The MWCNT employed was the TNM2 from Chengdu Organic Chemicals Co. Ltd fabricated by chemical vapor deposition with 95% of purity. The monomer was the MMA M/4950/08 from Fischer Scientific stabilized with hydroquinone. The solvent employed was acetone PA-ACS from QUEMIS. The polymerization was conducted in the presence of the initiator 2,2'-Azobys(2-methylpropionitrile) (AIBN) Vaso 64, DuPont.

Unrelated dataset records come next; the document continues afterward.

-- ==== Sys2Proof/Tests/Slice0.lean ====
section
/-! SUPPORT. The model's own tests: the checks of WellFormed, decoding of bytes written out from the
encodings of spec/, one step of the vectors of spec/95_test_vectors.md, and a witness for the hypotheses of
every obligation. -/

namespace Sys2Proof.Tests

open Sys2Proof.Machine

/-! ### WellFormed: each check refuses an ill-formed term -/

theorem test_wellFormed_ed :
    (Instr.nopEd 0x44).wellFormed = false ∧ (Instr.nopEd 0x45).wellFormed = false ∧
    (Instr.nopEd 0x70).wellFormed = true := by
  decide

theorem test_wellFormed_dd_cb :
    (Instr.nopDdCb 0x05 0x06).wellFormed = false ∧ (Instr.nopDdCb 0x05 0x47).wellFormed = true := by
  decide

theorem test_wellFormed_fd_cb :
    (Instr.nopFdCb 0x05 0x86).wellFormed = false ∧ (Instr.nopFdCb 0x05 0x36).wellFormed = true := by
  decide

/-! ### Decoding

The bytes are those of the spec's own examples, one for each row of the opcode table. -/

/-- Byte loads: the bytes of the Example of each rule R130 to R150. -/
theorem test_decode_byte_loads :
    decode [0x41] = .ok (.ldRR .b .c, []) ∧
    decode [0x3E, 0x7F] = .ok (.ldRN .a 0x7F, []) ∧
    decode [0x7E] = .ok (.ldRHl .a, []) ∧
    decode [0xDD, 0x46, 0xFE] = .ok (.ldRIxD .b 0xFE, []) ∧
    decode [0xFD, 0x46, 0xFE] = .ok (.ldRIyD .b 0xFE, []) ∧
    decode [0x70] = .ok (.ldHlR .b, []) ∧
    decode [0xDD, 0x71, 0x05] = .ok (.ldIxDR .c 0x05, []) ∧
    decode [0xFD, 0x71, 0x05] = .ok (.ldIyDR .c 0x05, []) ∧
    decode [0x36, 0x28] = .ok (.ldHlN 0x28, []) ∧
    decode [0xDD, 0x36, 0xFF, 0x5A] = .ok (.ldIxDN 0xFF 0x5A, []) ∧
    decode [0xFD, 0x36, 0xFF, 0x5A] = .ok (.ldIyDN 0xFF 0x5A, []) ∧
    decode [0x0A] = .ok (.ldABc, []) ∧
    decode [0x1A] = .ok (.ldADe, []) ∧
    decode [0x3A, 0x32, 0x88] = .ok (.ldANn 0x8832, []) ∧
    decode [0x02] = .ok (.ldBcA, []) ∧
    decode [0x12] = .ok (.ldDeA, []) ∧
    decode [0x32, 0x41, 0x31] = .ok (.ldNnA 0x3141, []) ∧
    decode [0xED, 0x57] = .ok (.ldAIreg, []) ∧
    decode [0xED, 0x5F] = .ok (.ldARreg, []) ∧
    decode [0xED, 0x47] = .ok (.ldIregA, []) ∧
    decode [0xED, 0x4F] = .ok (.ldRregA, []) :=
  ⟨rfl, rfl, rfl, rfl, rfl, rfl, rfl, rfl, rfl, rfl, rfl, rfl, rfl, rfl, rfl, rfl, rfl, rfl, rfl,
  rfl, rfl⟩

/-- Word loads: the bytes of the Example of each rule R151 to R170. -/
theorem test_decode_word_loads :
    decode [0x21, 0x00, 0x50] = .ok (.ldDdNn .hl 0x5000, []) ∧
    decode [0xDD, 0x21, 0xA2, 0x45] = .ok (.ldIxNn 0x45A2, []) ∧
    decode [0xFD, 0x21, 0xA2, 0x45] = .ok (.ldIyNn 0x45A2, []) ∧
    decode [0x2A, 0x45, 0x45] = .ok (.ldHlMem 0x4545, []) ∧
    decode [0xED, 0x4B, 0x30, 0x21] = .ok (.ldDdMem .bc 0x2130, []) ∧
    decode [0xDD, 0x2A, 0x66, 0x66] = .ok (.ldIxMem 0x6666, []) ∧
    decode [0xFD, 0x2A, 0x66, 0x66] = .ok (.ldIyMem 0x6666, []) ∧
    decode [0x22, 0x29, 0xB2] = .ok (.ldMemHl 0xB229, []) ∧
    decode [0xED, 0x43, 0x00, 0x10] = .ok (.ldMemDd .bc 0x1000, []) ∧
    decode [0xDD, 0x22, 0x92, 0x43] = .ok (.ldMemIx 0x4392, []) ∧
    decode [0xFD, 0x22, 0x92, 0x43] = .ok (.ldMemIy 0x4392, []) ∧
    decode [0xF9] = .ok (.ldSpHl, []) ∧
    decode [0xDD, 0xF9] = .ok (.ldSpIx, []) ∧
    decode [0xFD, 0xF9] = .ok (.ldSpIy, []) ∧
    decode [0xF5] = .ok (.pushQq .af, []) ∧
    decode [0xDD, 0xE5] = .ok (.pushIx, []) ∧
    decode [0xFD, 0xE5] = .ok (.pushIy, []) ∧
    decode [0xE1] = .ok (.popQq .hl, []) ∧
    decode [0xDD, 0xE1] = .ok (.popIx, []) ∧
    decode [0xFD, 0xE1] = .ok (.popIy, []) :=
  ⟨rfl, rfl, rfl, rfl, rfl, rfl, rfl, rfl, rfl, rfl, rfl, rfl, rfl, rfl, rfl, rfl, rfl, rfl, rfl,
  rfl⟩

/-- Exchanges and blocks: the bytes of the Example of each rule R171 to R184. -/
theorem test_decode_exchanges_and_blocks :
    decode [0xEB] = .ok (.exDeHl, []) ∧
    decode [0x08] = .ok (.exAfAf, []) ∧
    decode [0xD9] = .ok (.exx, []) ∧
    decode [0xE3] = .ok (.exSpHl, []) ∧
    decode [0xDD, 0xE3] = .ok (.exSpIx, []) ∧
    decode [0xFD, 0xE3] = .ok (.exSpIy, []) ∧
    decode [0xED, 0xA0] = .ok (.ldi, []) ∧
    decode [0xED, 0xB0] = .ok (.ldir, []) ∧
    decode [0xED, 0xA8] = .ok (.ldd, []) ∧
    decode [0xED, 0xB8] = .ok (.lddr, []) ∧
    decode [0xED, 0xA1] = .ok (.cpi, []) ∧
    decode [0xED, 0xB1] = .ok (.cpir, []) ∧
    decode [0xED, 0xA9] = .ok (.cpd, []) ∧
    decode [0xED, 0xB9] = .ok (.cpdr, []) :=
  ⟨rfl, rfl, rfl, rfl, rfl, rfl, rfl, rfl, rfl, rfl, rfl, rfl, rfl, rfl⟩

The monomer was previously purified using a 311332 column of Sigma Aldrich to remove hydroquinone. In sequence, water traces were removed with magnesium sulfate. Pre mixtures were prepared by adding different concentrations of MWCNT into glass tubes containing 6 ml of acetone, 3 ml of MMA, and 16.7 mmol.L–1 of AIBN. The solutions were purged with N2, and then submitted to ultrasonic stirring using a UP400S probe, by Hielscher, power of 100 W and constant pulse frequency of 24 KHz for 20 minutes. The polymerization processes of the sonicated solutions were completed after 24 hours at 80 ºC. The obtained products were black and homogeneous liquids used as precursors to make polymeric films by casting on a PTFE circular planar substrate, at room temperature. Samples with 0.5 ± 0.1 mm of thickness and 55 mm in diameter were subsequently placed in an oven at 80 ºC for 24 h for further solvent removal. To ensure complete removal of the solvent TGA and DSC analyses were performed The volume fractions of the polymerized components were determined after considering the density of MWCNT, measured by gaseous pycnometer (Equipment AccuPyc 1330 – Sample Weight = 1.4374 g and T=28.6ºC), and the density of PMMA measured by liquid pycnometry23. The nanocomposites formulations were prepared as shown in Table 1.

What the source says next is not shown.